Fischer Y, Yakinthou A, Mann W J
Gesundheitsökonomin (ebs), Klinik und Poliklinik für Hals-Nasen-Ohren-Heilkunde, Universitätsklinik Ulm.
HNO. 2003 Jun;51(6):462-6. doi: 10.1007/s00106-002-0712-y. Epub 2003 Apr 15.
It is estimated that in patients with sleep-related breathing disorders the probability of a cerebral vascular infarction (CVI) is 3.1 times that in patients without sleep apnea and that 25-50% of all patients who have a stroke suffer from sleep apnea (OSA) and have a respiratory disturbance index (RDI) higher than 10. CVI may be caused by variations in intracranial pressure or in intracranial hemodynamics owing to decreasing pO(2) and increasing pCO(2) during cessation of airflow. It is suspected that the most common causes of sudden deafness are vasospasm, thrombosis, embolism, hypercoagulation and sludging. The present study analyzed the prevalence of sleep apnea in patients with sudden hearing loss.
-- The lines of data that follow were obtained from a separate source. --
/-- R136: the five ways in which a completed instruction writes `PC`. -/
def Obligations.PcIsWrittenInOneOfFiveWays : Prop :=
  ∀ (i : Instr) (s t : State), exec i s = .next t →
    (i.movesPc = false → t.pc = s.pc + 2) ∧
    (i.skips = true → t.pc = s.pc + 4 ∨ t.pc = s.pc + 2) ∧
    (∀ nnn, (i = .jp nnn ∨ i = .call nnn) → t.pc.toNat = nnn.toNat) ∧
    (∀ nnn, i = .jpV0 nnn → t.pc.toNat = nnn.toNat + (s.reg 0).toNat) ∧
    (i = .ret → ∃ top rest, s.stack = top :: rest ∧ t.pc = top + 2) ∧
    (∀ x, i = .ldXK x →
      ((∀ k, s.isPressed k = false) → t.pc = s.pc) ∧ ((∃ k, s.isPressed k = true) → t.pc = s.pc + 2))

/-! ### Memory primitives -/

/-- R73: `MemRead` answers the addressed bytes in order, nothing for `n = 0`, and `MemRange` past the end. -/
def Obligations.MemReadAnswersTheAddressedBytes : Prop :=
  ∀ (s : State) (a n : Nat),
    (n = 0 → s.memRead a n = .ok []) ∧
    (n ≠ 0 → a + n > memSize → s.memRead a n = .error (.memRange a)) ∧
    (a + n ≤ memSize → ∃ bytes, s.memRead a n = .ok bytes ∧ bytes.length = n ∧
      ∀ k, k < n → bytes.getD k 0 = s.readByte (a + k))

/-- R74: `MemWrite` stores its bytes in order and changes only them, does nothing for none, and raises `MemRange`
past the end. It keeps the canonical form, which is the model's own (log entry 12). -/
def Obligations.MemWriteChangesOnlyTheAddressedBytes : Prop :=
  ∀ (s : State) (a : Nat) (bytes : List Byte),
    (bytes = [] → s.memWrite a bytes = .ok s) ∧
    (bytes ≠ [] → a + bytes.length > memSize → s.memWrite a bytes = .error (.memRange a)) ∧
    (a + bytes.length ≤ memSize → ∃ t, s.memWrite a bytes = .ok t ∧
      (∀ k, k < bytes.length → t.readByte (a + k) = bytes.getD k 0) ∧
      (ChangesOnly s t fun c => InBytes a bytes.length c) ∧
      (Memory.wf s.config s.mem → Memory.wf t.config t.mem))

/-! ### Control transfer -/

/-- R160 and R167: `JP nnn` and `JP V0, nnn` set `PC` to the target and change nothing else. -/
def Obligations.JumpsSetPc : Prop :=
  ∀ (nnn : Addr12) (s : State),
    decodeWord (wordNNN 0x1 nnn) = .jp nnn ∧ decodeWord (wordNNN 0xB nnn) = .jpV0 nnn ∧
    (∃ t, exec (.jp nnn) s = .next t ∧ t.pc.toNat = nnn.toNat ∧ ChangesOnly s t fun c => c = .pc) ∧
    (∃ t, exec (.jpV0 nnn) s = .next t ∧ t.pc.toNat = nnn.toNat + (s.reg 0).toNat ∧
      ChangesOnly s t fun c => c = .pc)

/-- R161: `CALL` pushes its own address and jumps, and faults on a full stack; without a bound it never does. -/
def Obligations.CallPushesItsOwnAddress : Prop :=
  ∀ (nnn : Addr12) (s : State),
    decodeWord (wordNNN 0x2 nnn) = .call nnn ∧
    ((∀ d, s.config.stackDepth = some d → s.stack.length < d) →
      ∃ t, exec (.call nnn) s = .next t ∧ t.stack = s.pc :: s.stack ∧ t.pc.toNat = nnn.toNat ∧
        ChangesOnly s t fun c => c = .pc ∨ c = .stack) ∧
    (s.config.stackDepth = some s.stack.length → exec (.call nnn) s = .fault (.stackOverflow s.pc))

/-- R162: `RET` pops the top entry and resumes 2 past it, and faults on an empty stack. -/
def Obligations.RetResumesPastThePoppedAddress : Prop :=
  (∀ x : Reg, decodeWord (wordXKK 0x0 x 0xEE) = .ret) ∧
  (∀ (s : State) (top : Word) (rest : List Word), s.stack = top :: rest →
    ∃ t, exec .ret s = .next t ∧ t.stack = rest ∧ t.pc.toNat = (top.toNat + 2) % 65536 ∧
      ChangesOnly s t fun c => c = .pc ∨ c = .stack) ∧
  (∀ s : State, s.stack = [] → exec .ret s = .fault (.stackUnderflow s.pc))

/-- A `RET` that finds the stack as a `CALL` left it resumes at the instruction after the `CALL` with the stack as
before it (R161, R162). -/
def Obligations.RetUndoesCall : Prop :=
  ∀ (nnn : Addr12) (s t u : State), exec (.call nnn) s = .next t → u.stack = t.stack →
    ∃ r, exec .ret u = .next r ∧ r.pc = s.pc + 2 ∧ r.stack = s.stack

/-- R163 to R166 and R168: a skip tests its condition, advances 4 or 2 and writes only `PC`; the 5- and 9-family
decode at every low nibble, and strict decoding can refuse them exactly where it is not 0. -/
def Obligations.SkipsTestAndWriteOnlyPc : Prop :=
  ∀ (x y : Reg) (kk : Byte) (n : BitVec 4) (s : State),
    decodeWord (wordXKK 0x3 x kk) = .seXKK x kk ∧ decodeWord (wordXKK 0x4 x kk) = .sneXKK x kk ∧
    decodeWord (wordXYN 0x5 x y n) = .seXY x y ∧ decodeWord (wordXYN 0x9 x y n) = .sneXY x y ∧
    (UnsettledByRule (wordXYN 0x5 x y n) ↔ n ≠ 0) ∧ (UnsettledByRule (wordXYN 0x9 x y n) ↔ n ≠ 0) ∧
    (∃ t, exec (.seXKK x kk) s = .next t ∧ (s.reg x = kk → t.pc = s.pc + 4) ∧
      (s.reg x ≠ kk → t.pc = s.pc + 2) ∧ ChangesOnly s t fun c => c = .pc) ∧
    (∃ t, exec (.sneXKK x kk) s = .next t ∧ (s.reg x ≠ kk → t.pc = s.pc + 4) ∧
      (s.reg x = kk → t.pc = s.pc + 2) ∧ ChangesOnly s t fun c => c = .pc) ∧
    (∃ t, exec (.seXY x y) s = .next t ∧ (s.reg x = s.reg y → t.pc = s.pc + 4) ∧
      (s.reg x ≠ s.reg y → t.pc = s.pc + 2) ∧ ChangesOnly s t fun c => c = .pc) ∧
    (∃ t, exec (.sneXY x y) s = .next t ∧ (s.reg x ≠ s.reg y → t.pc = s.pc + 4) ∧
      (s.reg x = s.reg y → t.pc = s.pc + 2) ∧ ChangesOnly s t fun c => c = .pc)

/-- R293 and R294: `SKP` and `SKNP` test the level of the key that the low nibble of `Vx` names and write only
`PC`. -/
def Obligations.KeySkipsTestTheKeyLevel : Prop :=
  ∀ (x : Reg) (s : State) (k : Key), k.val = (s.reg x).toNat % 16 →
    decodeWord (wordXKK 0xE x 0x9E) = .skp x ∧ decodeWord (wordXKK 0xE x 0xA1) = .sknp x ∧
    (∃ t, exec (.skp x) s = .next t ∧ (s.isPressed k = true → t.pc = s.pc + 4) ∧
      (s.isPressed k = false → t.pc = s.pc + 2) ∧ ChangesOnly s t fun c => c = .pc) ∧
    (∃ t, exec (.sknp x) s = .next t ∧ (s.isPressed k = false → t.pc = s.pc + 4) ∧
      (s.isPressed k = true → t.pc = s.pc + 2) ∧ ChangesOnly s t fun c => c = .pc)

/-! ### Loads, arithmetic, logic, shifts, random -/

/-- R190 and R192: `LD Vx, kk` and `LD Vx, Vy`. -/
def Obligations.LoadsWriteOnlyTheirRegister : Prop :=
  ∀ (x y : Reg) (kk : Byte) (s : State),
    decodeWord (wordXKK 0x6 x kk) = .ldXKK x kk ∧ decodeWord (wordXYN 0x8 x y 0x0) = .ldXY x y ∧
    (∃ t, exec (.ldXKK x kk) s = .next t ∧ t.reg x = kk ∧ t.pc = s.pc + 2 ∧
      ChangesOnly s t fun c => c = .pc ∨ c = .reg x) ∧
    (∃ t, exec (.ldXY x y) s = .next t ∧ t.reg x = s.reg y ∧ t.pc = s.pc + 2 ∧
      ChangesOnly s t fun c => c = .pc ∨ c = .reg x)

/-- R191: `ADD Vx, kk` wraps modulo 256 and writes no flag (`VF` only as the destination). -/
def Obligations.AddImmediateWrapsWithoutFlag : Prop :=
  ∀ (x : Reg) (kk : Byte) (s : State),
    decodeWord (wordXKK 0x7 x kk) = .addXKK x kk ∧
    ∃ t, exec (.addXKK x kk) s = .next t ∧
      (t.reg x).toNat = ((s.reg x).toNat + kk.toNat) % 256 ∧ t.pc = s.pc + 2 ∧
      ChangesOnly s t fun c => c = .pc ∨ c = .reg x

/-- R193 to R195: `OR`, `AND` and `XOR` bit by bit, with no flag. -/
def Obligations.LogicWorksBitByBit : Prop :=
  ∀ (x y : Reg) (s : State),
    decodeWord (wordXYN 0x8 x y 0x1) = .orXY x y ∧ decodeWord (wordXYN 0x8 x y 0x2) = .andXY x y ∧
    decodeWord (wordXYN 0x8 x y 0x3) = .xorXY x y ∧
    (∃ t, exec (.orXY x y) s = .next t ∧
      (∀ k, (t.reg x).getLsbD k = ((s.reg x).getLsbD k || (s.reg y).getLsbD k)) ∧ t.pc = s.pc + 2 ∧
      ChangesOnly s t fun c => c = .pc ∨ c = .reg x) ∧
    (∃ t, exec (.andXY x y) s = .next t ∧
      (∀ k, (t.reg x).getLsbD k = ((s.reg x).getLsbD k && (s.reg y).getLsbD k)) ∧ t.pc = s.pc + 2 ∧
      ChangesOnly s t fun c => c = .pc ∨ c = .reg x) ∧
    (∃ t, exec (.xorXY x y) s = .next t ∧
      (∀ k, (t.reg x).getLsbD k = ((s.reg x).getLsbD k ^^ (s.reg y).getLsbD k)) ∧ t.pc = s.pc + 2 ∧
      ChangesOnly s t fun c => c = .pc ∨ c = .reg x)

/-- R196: `ADD Vx, Vy` with its carry, in every aliasing of `VF` with an operand; the fault policy refuses the
aliased words. -/
def Obligations.AddWritesSumAndCarry : Prop :=
  ∀ (x y : Reg) (s : State) (a b cy : Nat),
    a = (s.reg x).toNat → b = (s.reg y).toNat → cy = (if a + b > 255 then 1 else 0) →
    decodeWord (wordXYN 0x8 x y 0x4) = .addXY x y ∧
    (s.admitsOperands [x, y] → ∃ t, exec (.addXY x y) s = .next t ∧
      (x ≠ VF → (t.reg VF).toNat = cy) ∧
      (x ≠ VF → y ≠ VF → (t.reg x).toNat = (a + b) % 256) ∧
      (x = VF → y ≠ VF → (t.reg x).toNat = (cy + b) % 256) ∧
      (x ≠ VF → y = VF → (t.reg x).toNat = (a + cy) % 256) ∧
      (x = VF → y = VF → (t.reg x).toNat = 2 * cy) ∧
      t.pc = s.pc + 2 ∧ ChangesOnly s t fun c => c = .pc ∨ c = .reg x ∨ c = .reg VF) ∧
    (¬ s.admitsOperands [x, y] → exec (.addXY x y) s = .fault (.aliasUnsettled (wordXYN 0x8 x y 0x4)))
A 7-channel polygraph was used to test 33 subjects with normal hearing and 27 patients suffering from sudden hearing loss. Statistical analyses were performed with a Chi-square test and the Mann-Whitney test.
We found that 29.6% of the patient group and 21.2% of those in the study control group were suffering from OSA and had RDI >10; this difference was not significant ( p=0.554). Sudden hearing loss may also be an indicator of arteriosclerosis secondary to such risk factors as hypertension ( p=0.005), diabetes ( p=0.003), and hyperlipidemia ( p=0.004), which were highly significant for the patient group.
Patients who develop sudden hearing loss tend to have OSA more frequently than those in the control group owing to the similar risk factors for cerebral infarction and sudden hearing loss.